Dancer struck with bone cancer does 4-mile walk raising funds for Ability Bow therapy gym
PUBLISHED: 16:00 29 October 2018
A choreographer and professional dancer struck down by incurable bone marrow cancer has managed to walk four miles in a 5k race through Victoria Park raising desperately-needed funds for his therapy gymnasium.
Albie Ollivierre completed yesterday’s gruelling course in the annual fundraiser for Ability Bow rehabilitation gym after being in a wheelchair for 14 months, helping to raise £1,000.
Albie, who trained as a dancer in the 1980s and worked and taught at venues like Sadler’s Wells and the Royal Opera House, was in hospital seven-and-a-half months with multiple myeloma cancer.
But the determined 57-year-old from Old Ford Road in Bow, began developing his physical strength again, taking on long-term one-to-one exercise sessions at the gym and home physio, progressing to walking unaided after using sticks.
“I doubt I’d even be here if it wasn’t for Ability Bow’s trainers,” Albie says. “Sometimes I need a stick to aid walking after hospital treatment—but being able to walk again unaided if I want to is amazing.

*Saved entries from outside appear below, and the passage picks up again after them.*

/-- PORT_CTRL.enable is cleared: stamped from its writer `r` (R126, R627), run reads DRAINING. -/
def Hub.startDrain (r : Nat) (p : Fin 16) (h : Hub) : Hub :=
  let t := h.tc p
  if t = tcOff ∨ t = tcDeadBattery then h
  else
    let h := (h.stamp r).pwr p PORT_STATUS.run 2
    if t = tcAttachedSrc ∨ t = tcAttachedSnk then
      let h := h.mapPort p fun s => { s with drain := .frame, amsq := [], txq := s.txq.take 1 }
      (h.endSwap p 5).drainNext p
    else if t = tcDischarge then h.mapPort p fun s => { s with drain := .discharge }
    else
      let h := ((h.releaseEntries p false).pwr p PORT_STATUS.held 0).stopAllBut p [.rest]
      (h.mapPort p fun s => { s with laneA := .open_, laneB := .open_, shadowMade := false }).drainDone p

/-! ### Meanings -/

/-- CC_OVERVOLTAGE (R92): the lane is isolated, and cc_ov sets; the port's VCONN switch opens whichever lane it is (DESIGN
CHOICE, log entry 104). -/
def execCcOvervoltage (p : Fin 16) (lane : Lane) (s : State) : Host.Outcome State Fault Refusal :=
  .next (onPort p (fun h =>
    let h := h.mapPort p fun x => match lane with
      | .a => { x with isoA := true, ccHolds := true }
      | .b => { x with isoB := true, ccHolds := true }
    ((h.vconnOff p).stamp p.val).portFault p PORT_FAULT.cc_ov) s)

/-- DRP_TOGGLE (R94, R95). -/
def execDrpToggle (p : Fin 16) (s : State) : Host.Outcome State Fault Refusal :=
  .next (onPort p (fun h =>
    if (h.port p).role ≠ 2 then h
    else if h.prd p PORT_CTRL.role ≠ 2 ∧ (h.tc p = tcUnattachedSrc ∨ h.tc p = tcUnattachedSnk) then h.enterUnattached p
    else if h.tc p = tcUnattachedSrc then h.enterSearch p tcUnattachedSnk
    else if h.tc p = tcUnattachedSnk then h.enterSearch p tcUnattachedSrc
    else h) s)

/-- CC_TERMINATION_SEEN (R93, R100): lanes of a port that presents nothing are not looked at (R121). -/
def execCcTerminationSeen (p : Fin 16) (a b : Term) (s : State) : Host.Outcome State Fault Refusal :=
  .next (onPort p (fun h =>
    if h.tc p = tcOff ∨ h.tc p = tcDischarge ∨ h.tc p = tcRest ∨ h.tc p = tcWatch then h
    else
      let rd := h.rdLane p
      let rp := h.rpLane p
      let h := h.mapPort p fun s => { s with laneA := a, laneB := b }
      let level := max (rpLevelOf (h.lanes p).1) (rpLevelOf (h.lanes p).2)
      (h.pwr p PORT_STATUS.partner_rp level).lanesChanged p rd rp) s)

/-- CC_DEBOUNCE_EXPIRY (R100, R105, R111). -/
def execCcDebounceExpiry (p : Fin 16) (s : State) : Host.Outcome State Fault Refusal :=
  .next (onPort p (fun h => h.expire p .ccDebounce fun h => (h.tryAttachSrc p).tryAttachSnk p) s)

/-- PD_DEBOUNCE_EXPIRY (R96, R100, R101). -/
def execPdDebounceExpiry (p : Fin 16) (s : State) : Host.Outcome State Fault Refusal :=
  .next (onPort p (fun h => h.expire p .pdDebounce fun h =>
    if h.tc p = tcAttachWaitSrc then h.giveUp p tcUnattachedSrc
    else if h.tc p = tcAttachWaitSnk ∨ h.tc p = tcTryWaitSnk then h.giveUp p tcUnattachedSnk
    else h.tryAttachSrc p) s)

/-- DRP_TRY_EXPIRY (R101, R110). -/
def execDrpTryExpiry (p : Fin 16) (s : State) : Host.Outcome State Fault Refusal :=
  .next (onPort p (fun h => h.expire p .drpTry fun h => if h.tc p = tcTrySrc then h.enterTryWait p else h) s)

/-- TRY_TIMEOUT_EXPIRY (R101). -/
def execTryTimeoutExpiry (p : Fin 16) (s : State) : Host.Outcome State Fault Refusal :=
  .next (onPort p (fun h => h.expire p .tryTimeout fun h =>
    if h.tc p = tcTrySrc ∨ h.tc p = tcTryWaitSnk then h.giveUp p tcUnattachedSnk else h) s)

/-- VBUS is first within vSafe5V after a start (R112, R175, R238): the implicit claim commits. -/
def Hub.vbusUp (p : Fin 16) (h : Hub) : Hub :=
  let started := !h.ledger.ramps.any fun r => r.port == p
  match (h.port p).swap with
  | some w =>
    if w.step = .turnOn && started && (portEntry h.es p [.tentative]).isSome then h.swapSourceUp p else h
  | none =>
    if h.tc p = tcAttachedSrc ∧ h.prd p PD_STATUS.contract = 0 ∧ started ∧ (portEntry h.es p [.tentative]).isSome then
      let h := ((h.stop p .vbusOn).commitImplicit p).mapPort p fun s => { s with hr := .none }
      (h.pwr p PD_STATUS.ams 0).firstCaps p
    else h

/-- 5 V is back on a sink after a Hard Reset: one that is VCONN source discovers the cable again (R175, R243). -/
def Hub.sinkRediscover (p : Fin 16) (h : Hub) : Hub :=
  if !h.isSource p && (h.port p).hr == .recovering && (h.port p).rediscover && h.vconnSource p then
    (h.mapPort p fun s => { s with rediscover := false, discTries := 0 }).startAms p .discoverCable
  else h

/-- VBUS_VSAFE5V_REACHED (R112, R113). -/
def execVbusVsafe5vReached (p : Fin 16) (s : State) : Host.Outcome State Fault Refusal :=
  .next (onPort p (fun h =>
    ((((h.pwr p PORT_STATUS.vsafe5 1).pwr p PORT_STATUS.vsafe0 0).vbusUp p).sinkRediscover p).bc12Update p) s)

/-- VBUS_ON_TIMEOUT (R112, R118): uvp sets at once and opens no window. -/
def execVbusOnTimeout (p : Fin 16) (s : State) : Host.Outcome State Fault Refusal :=
  .next (onPort p (fun h => h.expire p .vbusOn fun h => (h.stamp p.val).portFault p PORT_FAULT.uvp) s)

/-- VCONN_OVERCURRENT (R107). -/
def execVconnOvercurrent (p : Fin 16) (s : State) : Host.Outcome State Fault Refusal :=
  .next (onPort p (fun h =>
    if h.vconnSource p then
      let h := h.mapPort p fun s => { s with vconnTripped := true }
      ((h.vconnOff p).stamp p.val).portFault p PORT_FAULT.vconn_oc
    else h) s)

/-- VCONN_SUPPLY_LOST (R108): EPR mode ends where VCONN was the hub's (R173). -/
def execVconnSupplyLost (s : State) : Host.Outcome State Fault Refusal :=
  .next (onHub (fun h =>
    if h.vconnGood then
      let lost := h.presentPorts.filter fun p => h.eprMode p && h.vconnSource p
      let h := ({ h with vconnGood := false } : Hub).each h.presentPorts Hub.vconnOff
      let h := (h.event 24 { ev := .vconnSupplyLost }).latchShared 48 (h.noAccess 48) 0
      h.each (h.roundRobin lost) fun p h => (h.exitEpr p).startAms p .eprExit
    else h) s)

/-- VCONN_SUPPLY_RESTORED (R106, R108). -/
def execVconnSupplyRestored (s : State) : Host.Outcome State Fault Refusal :=
  .next (onHub (fun h =>
    if h.vconnGood then h else ({ h with vconnGood := true } : Hub).each h.presentPorts Hub.vconnAgain) s)

/-- VCONN_REVERSE_BLOCK (R606): the switch opens until R106 or R108 applies again. -/
def execVconnReverseBlock (p : Fin 16) (s : State) : Host.Outcome State Fault Refusal :=
  .next (onPort p (Hub.vconnOff p) s)

/-- The old source of a PR_Swap presents Rd from vSafe0V on (R239). -/
def Hub.rdShown (h : Hub) (p : Fin 16) : Bool :=
  match (h.port p).swap with | some w => w.kind == .pr && w.step == .psRdySent | none => false

/-- SOURCE_DETACH (R116, R118, R119, R239): of a port that presents Rp. -/
def execSourceDetach (p : Fin 16) (s : State) : Host.Outcome State Fault Refusal :=
  .next (onPort p (fun h => if h.tc p = tcAttachedSrc ∧ !h.rdShown p then h.detach p else h) s)

/-- SINK_DETACH (R117, R239): of a port that presents Rd, not during a Fast Role Swap or Hard Reset recovery; during a
PR_Swap the VBUS test is suspended, and the command is the verdict of the CC test. -/
def execSinkDetach (p : Fin 16) (s : State) : Host.Outcome State Fault Refusal :=
  .next (onPort p (fun h =>
    let frs := (h.port p).frs != .none && (h.port p).frs != .feeding
    if (h.tc p = tcAttachedSnk ∨ h.rdShown p) ∧ !frs ∧ (h.port p).hr = .none then h.detach p else h) s)

/-- DETACH_WINDOW_CLOSE (R118, R332, R304): the bit sets, and the aggregate source latches. -/
def execDetachWindowClose (p : Fin 16) (s : State) : Host.Outcome State Fault Refusal :=
  .next (onPort p (fun h => h.expire p .detachWindow fun h =>
    let tripped := h.pis p PASS_STATUS.latched && h.prd p PASS_STATUS.trip_cause == tripFast
    let h := (h.pwr p PASS_STATUS.window 0).stamp p.val
    h.portFault p (if tripped then PORT_FAULT.ocp_trip else PORT_FAULT.uvp)) s)

/-- DISCHARGE_TIMEOUT (R120): discharge stays on, and so does the state. -/
def execDischargeTimeout (p : Fin 16) (s : State) : Host.Outcome State Fault Refusal :=
  .next (onPort p (fun h => h.expire p .discharge fun h => h.portEvent p .dischargeTimeout 0) s)

/-- VSAFE0V_REACHED (R121, R124, R175, R236, R313): VBUS is at or below 0.8 V, and DSx is released. -/
def execVsafe0vReached (p : Fin 16) (s : State) : Host.Outcome State Fault Refusal :=
  .next (onPort p (fun h =>
    let wasOff := h.pis p PORT_STATUS.vsafe0
    let h := ((h.pwr p PORT_STATUS.vsafe0 1).pwr p PORT_STATUS.vsafe5 0).mapPort p fun s => { s with sinkVbus := false }
    let h := ((h.freeReleasing p).bc12Update p).dsOff p
    if h.tc p = tcDischarge then h.reachVsafe0 p
    else if h.tc p = tcOff ∨ h.tc p = tcRest then (if wasOff then h else h.startRest p)
    else if h.tc p = tcAttachWaitSrc ∨ h.tc p = tcTrySrc then h.tryAttachSrc p
    else
      match (h.port p).swap with
      | some w => if w.step = .sourceOff then h.swapSourceDown p else h
      | none => h) s)

/-- REST_ELAPSED (R121). -/
def execRestElapsed (p : Fin 16) (s : State) : Host.Outcome State Fault Refusal :=
  .next (onPort p (fun h => h.expire p .rest (Hub.tryLeaveRest p)) s)

/-- DRAIN_HARD_RESET_EXPIRY (R124 step 3). -/
def execDrainHardResetExpiry (p : Fin 16) (s : State) : Host.Outcome State Fault Refusal :=
  .next (onPort p (fun h => h.expire p .drainHardReset (Hub.drainOff p)) s)

/-- SINK_VBUS_DETECTED (R100). -/
def execSinkVbusDetected (p : Fin 16) (s : State) : Host.Outcome State Fault Refusal :=
  .next (onPort p (fun h =>
    if h.tc p = tcUnattachedSnk ∨ h.tc p = tcAttachWaitSnk ∨ h.tc p = tcTryWaitSnk ∨ h.tc p = tcDeadBattery then
      (((h.pwr p PORT_STATUS.vsafe0 0).mapPort p fun s => { s with sinkVbus := true }).tryAttachSnk p)
    else h) s)

end Sys2Proof.Machine
end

“Many people feel lost and isolated when diagnosed with cancer, but this gym removes that feeling and gives you hope confidence to feel empowered. It’s been life-changing.”
Albie helped raise the cash on Sunday, having already taken part in two previous annual fundraisers in the park since joining the gym in 2014.
He has pulled in £2,000 from his personal wellwishers in three events, donated for a new one-to-one therapy service at the gym in St Stephen’s Road, a short distance from his home.
Ability Bow founder Victoria Kent said: “His remarkable achievement is vital to increase public awareness and funds to keep our service going which we believe can keep communities fitter and stronger for longer.”
But Ability Bow, which helps 400 disabled people into exercise each year with many referred by NHS hospitals and GPs, relies on public donations, after being marred by a series of funding crises since 2007.
Today it runs therapy for people with conditions like Multiple Sclerosis and cancer, aids those recovering from stroke or serious accidents with tailored physical exercise and emotional support and also provides activities to support those with hearing impairments.